→ WHAT YOU SHOULD DO: An exact, word-for-word copy of the entries is required, beginning at the line that contains "def squeezeCount : Instr → Nat" and ending at the last line, both included.

══ RECORDS SHOWN

-- ==== Sys2Proof/Machine/Operands.lean ====
section
/-! DEFINITION. Operand assembly (30_encoding.md R77 to R79) and the packing of DATA (R83, 20_memory.md R53).
The byte operands themselves are cut out of the word by the decoder. -/

namespace Sys2Proof.Machine

/-- The bytes an ABSORB absorbs, the first one first (R77); none for another command. -/
def absorbOperands : Instr → List Byte
  | .absorb1 b0 => [b0]
  | .absorb2 b0 b1 => [b0, b1]
  | .absorb3 b0 b1 b2 => [b0, b1, b2]
  | .status | .init _ _ | .finalize | .squeeze1 | .squeeze2 | .squeeze3 => []

/-- The byte count of a SQUEEZE (R78); 0 for another command. -/
def squeezeCount : Instr → Nat
  | .squeeze1 => 1
  | .squeeze2 => 2
  | .squeeze3 => 3
  | .status | .init _ _ | .absorb1 _ | .absorb2 _ _ | .absorb3 _ _ _ | .finalize => 0

/-- The rate check of R142: a rate is legal when it is 1..199. -/
def legalRate (rate : Byte) : Bool := 1 ≤ rate.toNat && rate.toNat ≤ Config.maxRate

/-- DATA of a SQUEEZE (R83): output byte k in bits [8k+7 : 8k], the bytes not squeezed 0. -/
def packBytes (out : List Byte) : BitVec 24 := out.getD 2 0 ++ out.getD 1 0 ++ out.getD 0 0

/-- DATA of STATUS (R83, R141): {DELIM, RATE, OFFSET}. -/
def statusData (s : State) : BitVec 24 := s.delim ++ s.rate ++ s.offset

end Sys2Proof.Machine
end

════

→ THE ANSWER:
def squeezeCount : Instr → Nat
  | .squeeze1 => 1
  | .squeeze2 => 2
  | .squeeze3 => 3
  | .status | .init _ _ | .absorb1 _ | .absorb2 _ _ | .absorb3 _ _ _ | .finalize => 0

/-- The rate check of R142: a rate is legal when it is 1..199. -/
def legalRate (rate : Byte) : Bool := 1 ≤ rate.toNat && rate.toNat ≤ Config.maxRate

/-- DATA of a SQUEEZE (R83): output byte k in bits [8k+7 : 8k], the bytes not squeezed 0. -/
def packBytes (out : List Byte) : BitVec 24 := out.getD 2 0 ++ out.getD 1 0 ++ out.getD 0 0

/-- DATA of STATUS (R83, R141): {DELIM, RATE, OFFSET}. -/
def statusData (s : State) : BitVec 24 := s.delim ++ s.rate ++ s.offset

end Sys2Proof.Machine
end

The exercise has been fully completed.